И когда он это подумал, она вздрогнула.
— Так что же? — сказал он снова.
— Странно, — пробормотала она наконец. — Сейчас вдруг мне почудилось, будто отдать десять тысяч миллионов лет за двадцать четыре часа, за один день — дело доброе, праведное и верное.
— Да, Кларинда, — сказал он. — Вернее быть не может.
Загремели засовы, защелкали замки, и дверь с треском распахнулась. Показалась на миг рука, схватила пузырек и скрылась.
Прошла минута.
Потом пулеметной очередью простучали по комнатам шаги. Хлопнула дверь черного хода. Широко распахнулись окна наверху, ставни рухнули в траву. Вот и до нижних окон старуха добралась. Ставни разлетались в щепки. Из окон валила пыль.
И наконец в широко раскрытую парадную дверь вылетел пустой пузырек и вдребезги разбился о камень.
И вот уже на веранде сама она, быстрая, как птица. Солнце обрушило на нее лучи. Будто на сцене стояла она, будто из-за темных кулис выпорхнула. Потом сбежала по ступенькам и схватила его за руки.
Мальчуган, проходивший по дороге, остановился и уставился на нее, а потом попятился, и так пятился, не спуская с нее широко раскрытых глаз, пока не скрылся из виду.
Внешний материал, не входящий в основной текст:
-- ==== Sys2Proof/Proofs/MatrixPasses.lean ====
section
/-! Passes of the matrix engine (R63 to R66, R164 to R167): what a step gives each cell, and how a lone pass runs and lands. -/

namespace Sys2Proof.Machine

/-! The elements of a tile. -/

/-- Digit n of the packed elements is element n. -/
theorem packAcc_digit : ∀ (l : List (BitVec 40)) (n : Nat), BitVec.ofNat 40 (packAcc l / 2 ^ (40 * n)) = l[n]?.getD 0
  | [], n => by simp [packAcc]
  | e :: r, 0 => by
    apply BitVec.eq_of_toNat_eq
    simpa [packAcc, Nat.add_mul_mod_self_left] using e.isLt
  | e :: r, n + 1 => by
    have rest : packAcc (e :: r) / 2 ^ 40 = packAcc r := by
      rw [packAcc, Nat.add_mul_div_left _ _ (Nat.two_pow_pos 40), Nat.div_eq_of_lt e.isLt, Nat.zero_add]
    rw [Nat.mul_succ, Nat.add_comm, Nat.pow_add, ← Nat.div_div_eq_div_mul, rest, packAcc_digit r n, List.getElem?_cons_succ]

theorem accElem_packAcc (l : List (BitVec 40)) {i j : Nat} (hi : i < 64) (hj : j < 64) :
    accElem (BitVec.ofNat 163840 (packAcc l)) i j = l[64 * i + j]?.getD 0 := by
  rw [accElem, extractLsb'_ofNat _ (by omega), packAcc_digit]

/-- A step of a pass is a step of every cell. -/
theorem accElem_advance (p : Pass) (a b : Latch) {i j : Nat} (hi : i < 64) (hj : j < 64) :
    accElem (p.advance a b).cells i j = (cellStep p a b i j).1 := by
  have row : (64 * i + j) / 64 = i := by omega
  have col : (64 * i + j) % 64 = j := by omega
  have inside : 64 * i + j < 4096 := by omega
  have cells : (p.advance a b).cells = BitVec.ofNat 163840 (packAcc
    (((List.range 4096).map fun n => cellStep p a b (n / 64) (n % 64)).map Prod.fst)) := rfl
  rw [cells, accElem_packAcc _ hi hj, List.getElem?_map, List.getElem?_map, List.getElem?_range inside]
  simp only [Option.map_some, Option.getD_some, row, col]

/-! Values that are integers, whatever sign their zero has. -/

/-- The value is the number i. -/
def Val.IsInt (v : Val) (i : Int) : Prop := ∃ s, v = .fin s ⟨i, 1⟩

theorem Val.isInt_ofInt (i : Int) : (Val.ofInt i).IsInt i := ⟨_, rfl⟩
theorem Val.isInt_mk (s : Bool) (i : Int) : (Val.mk s ⟨i, 1⟩).IsInt i := ⟨_, rfl⟩

section
variable {v u : Val} {i j : Int}

theorem Val.IsInt.add (hv : v.IsInt i) (hu : u.IsInt j) : (v.add u).IsInt (i + j) := by
  obtain ⟨s, rfl⟩ := hv
  obtain ⟨r, rfl⟩ := hu
  exact Val.isInt_mk _ _
theorem Val.IsInt.mul (hv : v.IsInt i) (hu : u.IsInt j) : (v.mul u).IsInt (i * j) := by
  obtain ⟨s, rfl⟩ := hv
  obtain ⟨r, rfl⟩ := hu
  exact Val.isInt_mk _ _
theorem Val.IsInt.absSub (hv : v.IsInt i) (hu : u.IsInt j) : (v.sub u).abs.IsInt (i - j).natAbs := by
  obtain ⟨s, rfl⟩ := hv
  obtain ⟨r, rfl⟩ := hu
  exact ⟨false, rfl⟩
theorem Val.IsInt.max (hv : v.IsInt i) (hu : u.IsInt j) : (v.max u).IsInt (Max.max i j) := by
  obtain ⟨s, rfl⟩ := hv
  obtain ⟨r, rfl⟩ := hu
  simp only [Val.max, Val.isNan, Val.lt, Frac.lt, Int.natCast_one, Int.mul_one, Bool.or_self, Bool.false_eq_true, if_false,
    decide_eq_true_eq, Val.sign]
  rcases Int.lt_trichotomy i j with h | rfl | h
  · rw [if_neg (by omega), if_pos h, Int.max_eq_right (by omega)]
    exact ⟨r, rfl⟩
  · simp only [Int.lt_irrefl, if_false, Int.max_self]
    cases s with
    | true => exact ⟨r, rfl⟩
    | false => exact ⟨false, rfl⟩
  · rw [if_pos h, Int.max_eq_left (by omega)]
    exact ⟨s, rfl⟩
theorem Val.IsInt.min (hv : v.IsInt i) (hu : u.IsInt j) : (v.min u).IsInt (Min.min i j) := by
  obtain ⟨s, rfl⟩ := hv
  obtain ⟨r, rfl⟩ := hu
  simp only [Val.min, Val.isNan, Val.lt, Frac.lt, Int.natCast_one, Int.mul_one, Bool.or_self, Bool.false_eq_true, if_false,
    decide_eq_true_eq, Val.sign]
  rcases Int.lt_trichotomy i j with h | rfl | h
  · rw [if_pos h, Int.min_eq_left (by omega)]
    exact ⟨s, rfl⟩
  · simp only [Int.lt_irrefl, if_false, Int.min_self]
    cases s with
    | true => exact ⟨true, rfl⟩
    | false => exact ⟨r, rfl⟩
  · rw [if_neg (by omega), if_pos h, Int.min_eq_right (by omega)]
    exact ⟨r, rfl⟩

end

/-! The cells of an integer pass (R63 to R65). -/

/-- A term of an operation on integers, and an accumulator with a term combined (R64). -/
def intTerm : CellOp → Int → Int → Int
  | .mac, x, y => x * y
  | .ada, x, y => (x - y).natAbs
  | .mxp, x, y | .mnp, x, y => x + y
def intCombine : CellOp → Int → Int → Int
  | .mac, acc, t | .ada, acc, t => acc + t
  | .mxp, acc, t => max acc t
  | .mnp, acc, t => min acc t

theorem cellTerm_isInt (op : CellOp) {u v : Val} {x y : Int} (hu : u.IsInt x) (hv : v.IsInt y) :
    (cellTerm op u v).IsInt (intTerm op x y) := by
  cases op with
  | mac => exact hu.mul hv
  | ada => exact hu.absSub hv
  | mxp | mnp => exact hu.add hv
theorem cellCombine_isInt (op : CellOp) {u v : Val} {x y : Int} (hu : u.IsInt x) (hv : v.IsInt y) :
    (cellCombine op u v).IsInt (intCombine op x y) := by
  cases op with
  | mac | ada => exact hu.add hv
  | mxp => exact hu.max hv
  | mnp => exact hu.min hv

/-- Combining the terms of the present indices, an absent one's being the identity, leaves out the absent ones. `keep` drops the
infinite identities. -/
theorem foldl_terms_isInt (op : CellOp) {keep : Val → Bool} (number : ∀ s q, keep (.fin s q) = true)
    (infinite : ∀ s, keep (.inf s) = false) (here : Nat → Bool) {u v : Nat → Val} {x y : Nat → Int} (hu : ∀ k, (u k).IsInt (x k))
    (hv : ∀ k, (v k).IsInt (y k)) (ks : List Nat) {acc : Val} {old : Int} (h : acc.IsInt old) :
    (((ks.map fun k => if here k then cellTerm op (u k) (v k) else identityTerm op).filter keep).foldl (cellCombine op) acc).IsInt
      (((ks.filter here).map fun k => intTerm op (x k) (y k)).foldl (intCombine op) old) := by
  induction ks generalizing acc old with
  | nil => exact h
  | cons k ks ih =>
    cases present : here k with
    | true =>
      have term := cellTerm_isInt op (hu k) (hv k)
      obtain ⟨s, e⟩ := id term
      have kept : keep (cellTerm op (u k) (v k)) = true := e ▸ number _ _
      simp only [List.map_cons, present, if_true, List.filter_cons_of_pos kept, List.filter_cons_of_pos present, List.foldl_cons]
      exact ih (cellCombine_isInt op h term)
    | false =>
      have skipped : ¬ here k = true := by simp [present]
      simp only [List.map_cons, present, Bool.false_eq_true, if_false, List.filter_cons_of_neg skipped]
      cases op with
      | mac | ada =>
        rw [List.filter_cons_of_pos (by exact number _ _), List.foldl_cons]
        exact ih (Int.add_zero old ▸ h.add ⟨false, rfl⟩)
      | mxp | mnp =>
        rw [List.filter_cons_of_neg (by simp [identityTerm, infinite])]
        exact ih h

/-- An integer is rounded into an i40 element by clamping it (R63). -/
theorem accRound_i40 {v : Val} {i : Int} (h : v.IsInt i) :
    (accRound .i40 v).1 = BitVec.ofInt 40 (max (-2 ^ 39) (min (2 ^ 39 - 1) i)) := by
  obtain ⟨s, rfl⟩ := h
  simp [accRound, satSigned]

/-- An element is an integer that needs no clamping. -/
theorem ofInt_clamp_toInt (b : BitVec 40) : BitVec.ofInt 40 (max (-2 ^ 39) (min (2 ^ 39 - 1) b.toInt)) = b := by
  have low := b.le_toInt
  have high := b.toInt_lt
  have fits : max (-2 ^ 39) (min (2 ^ 39 - 1) b.toInt) = b.toInt := by omega
  rw [fits, BitVec.ofInt_toInt]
— Почему он так смотрел на меня? — сказала она. — Хороша я?
— Очень хороша.
— Хочу посмотреться в зеркало!
— Нет, нет, не надо.
— А в городе я всем понравлюсь? Может, мне это только чудится? Может, ты меня разыгрываешь?
— Ты — сама красота.
— Значит, я хороша. Я сама это знаю. А сегодня вечером все будут со мной танцевать? Будут мужчины наперебой приглашать меня?
— Все как один.
И уже на тропинке, где гудели пчелы и шелестели листья, он вдруг остановилась и, посмотрев ему в лицо, прекрасное, как летнее солнце, спросила:
— О, Уилли, Уилли, я хочу, чтобы ты был ласковым всегда-всегда — и когда все кончится, и когда мы сюда вернемся.
Он заглянул ей в глаза и коснулся ее щеки пальцами.
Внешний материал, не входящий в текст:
/-- A fault of a copy marks its object (R266). -/
theorem barrierFault_copy (quiet : (s.cluster cl).waiters = []) (cause : Nat) :
    s.barrierFault cl off cause true false = s.setBarrier cl off (faulted (s.barrier cl off) cause) := by
  unfold barrierFault
  rw [releaseWaiters_none off (by rw [setBarrier_waiters]; exact quiet)]
  rfl

end Objects

/-! The one copy of a unit. -/

section Copies
variable {s : State} {cl : Nat} {j : CopyJob} (one : (s.cluster cl).copies = [j])
include one

theorem copyOf_one : s.copyOf cl j.id = some j := by
  simp [copyOf, one]

theorem setCopy_one {k : CopyJob} (same : k.id = j.id) :
    s.setCopy cl k = s.setCluster cl { s.cluster cl with copies := [k] } := by
  simp [setCopy, one, same]

theorem setCopy_copies {k : CopyJob} (same : k.id = j.id) : ((s.setCopy cl k).cluster cl).copies = [k] := by
  rw [setCopy_one one same, cluster_setCluster]

omit one in
theorem setCopy_scratch (k : CopyJob) : ((s.setCopy cl k).cluster cl).scratch = (s.cluster cl).scratch := by
  rw [setCopy, cluster_setCluster]
omit one in
theorem setCopy_waiters (k : CopyJob) : ((s.setCopy cl k).cluster cl).waiters = (s.cluster cl).waiters := by
  rw [setCopy, cluster_setCluster]

/-- The end of the copy takes it out of the unit. -/
theorem endCopy_copies : ((s.endCopy cl j.id).cluster cl).copies = [] := by
  rw [endCopy, closeAccess_copies, cluster_setCluster]
  simp [one]
omit one in
theorem endCopy_scratch (id : Nat) : ((s.endCopy cl id).cluster cl).scratch = (s.cluster cl).scratch := by
  rw [endCopy, closeAccess_scratch, cluster_setCluster]

/-- The landing of the copy's only unit ends it. -/
theorem landCopy_last (units : j.units = 1) (landed : j.landed = []) (k n : Nat) : s.landCopy cl j.id k n =
    ((s.setCopy cl { j with landed := [k], sent := j.sent.filter (· != k), lines := [] }).barrierPay cl j.bar n).endCopy cl j.id := by
  rw [landCopy, copyOf_one one]
  simp [landed, units]

/-- It pays the unit's bytes into the object, when that does not turn the phase. -/
theorem landCopy_pays (wf : Memory.wf (s.cluster cl).scratch = true) (units : j.units = 1) (landed : j.landed = []) (k : Nat) {n : Nat}
    (pos : 0 < n) (below : n < bPending (s.barrier cl j.bar)) : ∃ o, bPending o = bPending (s.barrier cl j.bar) - n ∧
      ((s.landCopy cl j.id k n).cluster cl).copies = [] ∧ (s.landCopy cl j.id k n).mem = s.mem ∧
      ((s.landCopy cl j.id k n).cluster cl).scratch = cellsWrite (s.cluster cl).scratch j.bar 16 o.toNat ∧
      (s.landCopy cl j.id k n).barrier cl j.bar = o := by
  rw [landCopy_last one units landed]
  generalize told : ({ j with landed := [k], sent := j.sent.filter (· != k), lines := [] } : CopyJob) = j1
  have same : j1.id = j.id := by rw [← told]
  have scratch : ((s.setCopy cl j1).cluster cl).scratch = (s.cluster cl).scratch := setCopy_scratch j1
  have object : (s.setCopy cl j1).barrier cl j.bar = s.barrier cl j.bar := barrier_congr s cl j.bar scratch
  have wf1 : Memory.wf ((s.setCopy cl j1).cluster cl).scratch = true := by
    rw [scratch]
    exact wf
  have copies : ((s.setCopy cl j1).cluster cl).copies = [j1] := setCopy_copies one same
  have small : bPending (s.barrier cl j.bar) < 2 ^ 48 := BitVec.isLt _
  have below1 : n < bPending ((s.setCopy cl j1).barrier cl j.bar) := by
    rw [object]
    exact below
  rw [barrierPay_below j.bar wf1 pos below1, object]
  generalize paid : bPut (s.barrier cl j.bar) 0 48 (bPending (s.barrier cl j.bar) - n) = o
  refine ⟨o, ?_, ?_, ?_, ?_, ?_⟩
  · rw [← paid, bPending_bPut _ (by omega)]
  · rw [← same]
    exact endCopy_copies ((setBarrier_copies _ _ _ _).trans copies)
  · rfl
  · rw [endCopy_scratch, setBarrier_scratch, scratch]
  · rw [barrier_congr _ cl j.bar (endCopy_scratch j.id), barrier_setBarrier j.bar wf1]

/-- With no unit on its way a copy that has met a fault stops: the object is marked and the copy ended. -/
theorem stopCopy_stops (quiet : (s.cluster cl).waiters = []) (sent : j.sent = []) {cause : BitVec 8} {addr : Dbl}
    (fault : j.fault = some (cause, addr)) : s.stopCopy cl j.id =
      ((s.log (cl / 16) 6 (cl % 16) j.space cause addr 0 0).setBarrier cl j.bar
        (faulted (s.barrier cl j.bar) cause.toNat)).endCopy cl j.id := by
  rw [stopCopy, copyOf_one one]
  simp only [fault, sent]
  exact congrArg (State.endCopy · cl j.id)
    (barrierFault_copy (s := s.log (cl / 16) 6 (cl % 16) j.space cause addr 0 0) j.bar quiet cause.toNat)

theorem stopCopy_marks (quiet : (s.cluster cl).waiters = []) (wf : Memory.wf (s.cluster cl).scratch = true) (sent : j.sent = [])
    {cause : BitVec 8} {addr : Dbl} (fault : j.fault = some (cause, addr)) : ((s.stopCopy cl j.id).cluster cl).copies = [] ∧
      (s.stopCopy cl j.id).barrier cl j.bar = faulted (s.barrier cl j.bar) cause.toNat := by
  rw [stopCopy_stops one quiet sent fault]
  constructor
  · exact endCopy_copies ((setBarrier_copies _ _ _ _).trans one)
  · rw [barrier_congr _ cl j.bar (endCopy_scratch j.id)]
    exact barrier_setBarrier (s := s.log (cl / 16) 6 (cl % 16) j.space cause addr 0 0) j.bar wf _

/-- While units are on their way it does not. -/
theorem stopCopy_waits (sent : j.sent ≠ []) : s.stopCopy cl j.id = s := by
  obtain ⟨k, r, e⟩ := List.exists_cons_of_ne_nil sent
  rw [stopCopy, copyOf_one one]
  simp only [e]
  cases j.fault with
  | none => rfl
  | some f => rfl

/-- The copy with a fault that it has met: the first one counts. -/
def failing (j : CopyJob) (cause : BitVec 8) (addr : Dbl) : CopyJob := { j with fault := some (j.fault.getD (cause, addr)) }

theorem failCopy_one (cause : BitVec 8) (addr : Dbl) :
    s.failCopy cl j.id cause addr = (s.setCopy cl (failing j cause addr)).stopCopy cl j.id := by
  have first : (j.fault <|> some (cause, addr)) = some (j.fault.getD (cause, addr)) := by
    cases j.fault with
    | none => rfl
    | some f => rfl
  rw [failCopy, copyOf_one one]
  simp only [first]
  rfl

end Copies

/-! The bytes of a copy from scratch. -/

/-- A copy from scratch that does not gather reads its source's bytes. -/
theorem copyBytes_scratch (s : State) (cl : Nat) {j : CopyJob} (kind : j.kind = 0) (src : j.srcS = true) : ∀ (n o : Nat),
    s.copyBytes cl j o n = (s, .ok (cellsRead (s.cluster cl).scratch (j.base + (j.src + o)) n))
  | 0, _ => rfl
  | n + 1, o => by
    have byte : s.copyByte cl j o = (s, .ok (cellRead (s.cluster cl).scratch (j.base + (j.src + o))).toNat) := by
      simp [copyByte, kind, copySource, src, scratchRead, cellsRead]
    rw [copyBytes, byte]
    simp only [copyBytes_scratch s cl kind src n (o + 1)]
    rfl

/-- A direct copy of one unit to scratch has all its bytes there. -/
theorem unit_whole {j : CopyJob} (kind : j.kind = 0) (dst : j.dstS = true) (one : j.units = 1) (e : Nat) :
    j.unit 0 e = (j.base + j.dst, 0, j.len) := by
  have bytes : j.unitBytes = 64 := by simp [CopyJob.unitBytes, dst]
  have total : j.total = j.len := by simp [CopyJob.total, kind]
  have base : j.dstBase = j.base + j.dst := by simp [CopyJob.dstBase, dst]
  have units : (j.base + j.dst + j.len - 1) / 64 - (j.base + j.dst) / 64 + 1 = 1 := by
    simpa [CopyJob.units, kind, bytes, total, base] using one
  have first : ((j.base + j.dst) / 64 + 0) * 64 ≤ j.base + j.dst := by omega
  have last : j.base + j.dst + j.len ≤ ((j.base + j.dst) / 64 + 0) * 64 + 64 := by omega
  simp only [CopyJob.unit, kind, bytes, total, base, Nat.max_eq_left first, Nat.min_eq_left last, Nat.sub_self,
    Nat.add_sub_cancel_left]
  rfl

/-- With no waiter a write of scratch is only that. -/
theorem scratchPut_quiet {s : State} {cl : Nat} (quiet : (s.cluster cl).waiters = []) (o n v : Nat) :
    s.scratchPut cl o n v = s.scratchWrite cl o n v := by
  simp [scratchPut, quiet]

theorem scratchWrite_cluster (s : State) (cl o n v : Nat) : (s.scratchWrite cl o n v).cluster cl =
    { s.cluster cl with scratch := cellsWrite (s.cluster cl).scratch o n v } := cluster_setCluster _ _ _

/-- The move of such a copy's only unit. -/
theorem copyUnit_scratch {s : State} {cl : Nat} {j : CopyJob} (quiet : (s.cluster cl).waiters = []) (kind : j.kind = 0)
    (src : j.srcS = true) (dst : j.dstS = true) (units : j.units = 1) (pos : 0 < j.len) : s.copyUnit cl j 0 =
      ((s.scratchWrite cl (j.base + j.dst) j.len (cellsRead (s.cluster cl).scratch (j.base + j.src) j.len)).landCopy
        cl j.id 0 j.len).later 0 (.copyUnitLands cl j.id) := by
  have nonzero : (j.len == 0) = false := by
    rw [beq_eq_false_iff_ne]
    omega
  simp [copyUnit, kind, unit_whole kind dst units, copyBytes_scratch s cl kind src, nonzero, dst, scratchPut_quiet quiet]

end State

/-! The events. -/

/-- The landing of a copy's only unit moves that unit. -/
theorem copyUnitLands_moves {cl : Nat} {j : CopyJob} {s : State} (one : (s.cluster cl).copies = [j]) (units : j.units = 1)
    (after : j.after = []) (landed : j.landed = []) (sent : j.sent = []) (sound : j.fault = none) :
    exec (.copyUnitLands cl j.id) s = .next (s.free.2.copyUnit cl j 0) := by
  rw [exec_copyUnitLands, execCopyUnitLands, State.copyOf_one one]
  simp [sound, after, State.released, units, landed, sent, Nat.mod_one]

/-- The landing of a copy's only unit from scratch to scratch. -/
theorem copyUnitLands_scratch {cl : Nat} {j : CopyJob} {s : State} (one : (s.cluster cl).copies = [j])
    (quiet : (s.cluster cl).waiters = []) (wf : Memory.wf (s.cluster cl).scratch = true) (kind : j.kind = 0) (src : j.srcS = true)
    (dst : j.dstS = true) (units : j.units = 1) (pos : 0 < j.len) (after : j.after = []) (landed : j.landed = []) (sent : j.sent = [])
    (sound : j.fault = none) (apart : j.bar + 16 ≤ j.base + j.dst ∨ j.base + j.dst + j.len ≤ j.bar)
    (below : j.len < bPending (s.barrier cl j.bar)) :
    ∃ t, exec (.copyUnitLands cl j.id) s = .next t ∧ (t.cluster cl).copies = [] ∧ t.mem = s.mem ∧
      cellsRead (t.cluster cl).scratch (j.base + j.dst) j.len = cellsRead (s.cluster cl).scratch (j.base + j.src) j.len ∧
      bPending (t.barrier cl j.bar) = bPending (s.barrier cl j.bar) - j.len := by
  let v := cellsRead (s.cluster cl).scratch (j.base + j.src) j.len
  have read : v < 256 ^ j.len := cellsRead_lt _ _ _
  let u := s.free.2.scratchWrite cl (j.base + j.dst) j.len v
  have cluster : u.cluster cl = { s.cluster cl with scratch := cellsWrite (s.cluster cl).scratch (j.base + j.dst) j.len v } :=
    State.scratchWrite_cluster _ _ _ _ _
  have wf' : Memory.wf (u.cluster cl).scratch = true := cluster ▸ Memory.wf_cellsWrite _ _ _ _ wf
  have object : u.barrier cl j.bar = s.barrier cl j.bar := by
    rw [State.barrier, State.scratchRead, cluster]
    exact congrArg (BitVec.ofNat 128) (cellsRead_cellsWrite_outside wf v 16 j.bar apart)
  obtain ⟨o, pending, copies, mem, scratch, object'⟩ :=
    State.landCopy_pays (s := u) (cluster ▸ one) wf' units landed 0 pos (object.symm ▸ below)
  refine ⟨(u.landCopy cl j.id 0 j.len).later 0 (.copyUnitLands cl j.id), ?_, copies, mem, ?_, ?_⟩
  · rw [copyUnitLands_moves one units after landed sent sound]
    exact congrArg _ (State.copyUnit_scratch (s := s.free.2) quiet kind src dst units pos)
  · refine (congrArg (cellsRead · (j.base + j.dst) j.len) scratch).trans ?_
    rw [cellsRead_cellsWrite_outside wf' _ _ _ (by omega), cluster, cellsRead_cellsWrite _ _ _ _ wf, Nat.mod_eq_of_lt read]
  · rw [← object, ← pending]
    exact congrArg bPending object'

theorem copyFault_unassigned {cause : BitVec 8} (bad : State.unassigned cause = true) (cl id : Nat) (s : State) :
    exec (.copyFault cl id cause) s = .next s := by
  rw [exec_copyFault, execCopyFault]
  simp [bad]

section Fault
variable {cl : Nat} {j : CopyJob} {s : State} {cause : BitVec 8} (one : (s.cluster cl).copies = [j])
  (good : State.unassigned cause = false)
include one good

theorem copyFault_fails : exec (.copyFault cl j.id cause) s =
    .next ((s.free.2.setCopy cl (State.failing j cause s.free.1)).stopCopy cl j.id) := by
  rw [exec_copyFault, execCopyFault]
  simp only [good, Bool.false_eq_true, if_false]
  exact congrArg _ (State.failCopy_one (s := s.free.2) one cause s.free.1)

/-- A copy with no unit on its way stops at the fault, and its object is marked. -/
theorem copyFault_stops (quiet : (s.cluster cl).waiters = []) (wf : Memory.wf (s.cluster cl).scratch = true) (sent : j.sent = [])
    (sound : j.fault = none) : ∃ t, exec (.copyFault cl j.id cause) s = .next t ∧ (t.cluster cl).copies = [] ∧
      t.barrier cl j.bar = faulted (s.barrier cl j.bar) cause.toNat := by
  let k := State.failing j cause s.free.1
  let u := s.free.2.setCopy cl k
  have copies : (u.cluster cl).copies = [k] := State.setCopy_copies (s := s.free.2) one rfl
  have scratch : (u.cluster cl).scratch = (s.cluster cl).scratch := State.setCopy_scratch (s := s.free.2) k
  have waiters : (u.cluster cl).waiters = [] := (State.setCopy_waiters (s := s.free.2) k).trans quiet
  have fault : k.fault = some (cause, s.free.1) := by simp [k, State.failing, sound]
  have wf' : Memory.wf (u.cluster cl).scratch = true := by
    rw [scratch]
    exact wf
  obtain ⟨gone, marked⟩ := State.stopCopy_marks copies waiters wf' sent fault
  exact ⟨_, copyFault_fails one good, gone, marked.trans (congrArg (faulted · _) (State.barrier_congr s cl j.bar scratch))⟩

/-- With units on their way the copy keeps the fault. -/
theorem copyFault_waits (sent : j.sent ≠ []) : ∃ t f, exec (.copyFault cl j.id cause) s = .next t ∧
    (t.cluster cl).copies = [{ j with fault := some f }] ∧ (j.fault = none → f.1 = cause) ∧ (j.fault ≠ none → j.fault = some f) ∧
      t.barrier cl j.bar = s.barrier cl j.bar := by
  let k := State.failing j cause s.free.1
  have copies : ((s.free.2.setCopy cl k).cluster cl).copies = [k] := State.setCopy_copies (s := s.free.2) one rfl
  have stays := State.stopCopy_waits copies sent
  refine ⟨_, j.fault.getD (cause, s.free.1), (copyFault_fails one good).trans (congrArg _ stays), copies, fun h => ?_, fun h => ?_, ?_⟩
  · rw [h]
    rfl
  · obtain ⟨f, e⟩ := Option.ne_none_iff_exists'.1 h
    rw [e]
    rfl
  · exact State.barrier_congr s.free.2 cl j.bar (State.setCopy_scratch k)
— Да, — сказал он нежно. — Да.
— Я верю, — сказал она. — Я верю, Уилли.
И они побежали по тропинке и скрылись из виду, а пыль осталась висеть в воздухе; двери, ставни, окна были распахнуты, и теперь солнце могло заглянуть внутрь, а птицы вить там гнезда и растить птенцов, а лепестки прелестных летних цветов могли лететь свадебным дождем и усыпать ковром комнаты и пока еще пустую постель. И летний легкий ветерок наполнил просторные комнаты особым духом, духом Начала и первого часа после Начала, когда мир еще с иголочки, когда кругом тишь да гладь, а о старости и слыхом не слыхать.
Где-то в лесу, будто быстрые сердца, простучали лапки кроликов. Вдали прогудел поезд и пошел к городу быстрее, быстрее, быстрее.
ДИКОВИННОЕ ДИВО
В один не слишком погожий и не слишком хмурый, не слишком знойный и не слишком студеный день по пустынным горам с суматошной скоростью катил допотопный потрепанный «форд». От лязга и скрежета металлических частей взмывали вверх трясогузки в рассыпчатых облачках пыли. Уходили с дороги ядовитые ящерицы — ленивые поделки индейских камнерезов. С шумом и грохотом «форд» все глубже вторгался в немую глухомань.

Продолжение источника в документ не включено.